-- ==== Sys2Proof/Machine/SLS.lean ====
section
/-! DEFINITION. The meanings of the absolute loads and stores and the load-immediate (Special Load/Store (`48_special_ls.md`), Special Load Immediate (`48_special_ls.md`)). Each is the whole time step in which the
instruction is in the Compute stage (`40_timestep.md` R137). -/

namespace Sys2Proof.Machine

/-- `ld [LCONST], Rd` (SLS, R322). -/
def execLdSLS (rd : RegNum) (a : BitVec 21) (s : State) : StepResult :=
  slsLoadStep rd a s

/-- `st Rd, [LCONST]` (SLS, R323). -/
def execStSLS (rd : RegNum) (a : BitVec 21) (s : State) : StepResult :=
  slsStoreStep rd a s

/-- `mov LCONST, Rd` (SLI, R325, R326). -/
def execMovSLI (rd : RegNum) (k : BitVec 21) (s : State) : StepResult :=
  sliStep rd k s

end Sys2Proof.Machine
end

* _PROBLEM DESCRIPTION_
So that nothing is lost, retype every entry in the listing above exactly.

* _OUTPUT OF THE EXERCISE_
-- ==== Sys2Proof/Machine/SLS.lean ====
section
/-! DEFINITION. The meanings of the absolute loads and stores and the load-immediate (Special Load/Store (`48_special_ls.md`), Special Load Immediate (`48_special_ls.md`)). Each is the whole time step in which the
instruction is in the Compute stage (`40_timestep.md` R137). -/

namespace Sys2Proof.Machine

/-- `ld [LCONST], Rd` (SLS, R322). -/
def execLdSLS (rd : RegNum) (a : BitVec 21) (s : State) : StepResult :=
  slsLoadStep rd a s

/-- `st Rd, [LCONST]` (SLS, R323). -/
def execStSLS (rd : RegNum) (a : BitVec 21) (s : State) : StepResult :=
  slsStoreStep rd a s

/-- `mov LCONST, Rd` (SLI, R325, R326). -/
def execMovSLI (rd : RegNum) (k : BitVec 21) (s : State) : StepResult :=
  sliStep rd k s

end Sys2Proof.Machine
end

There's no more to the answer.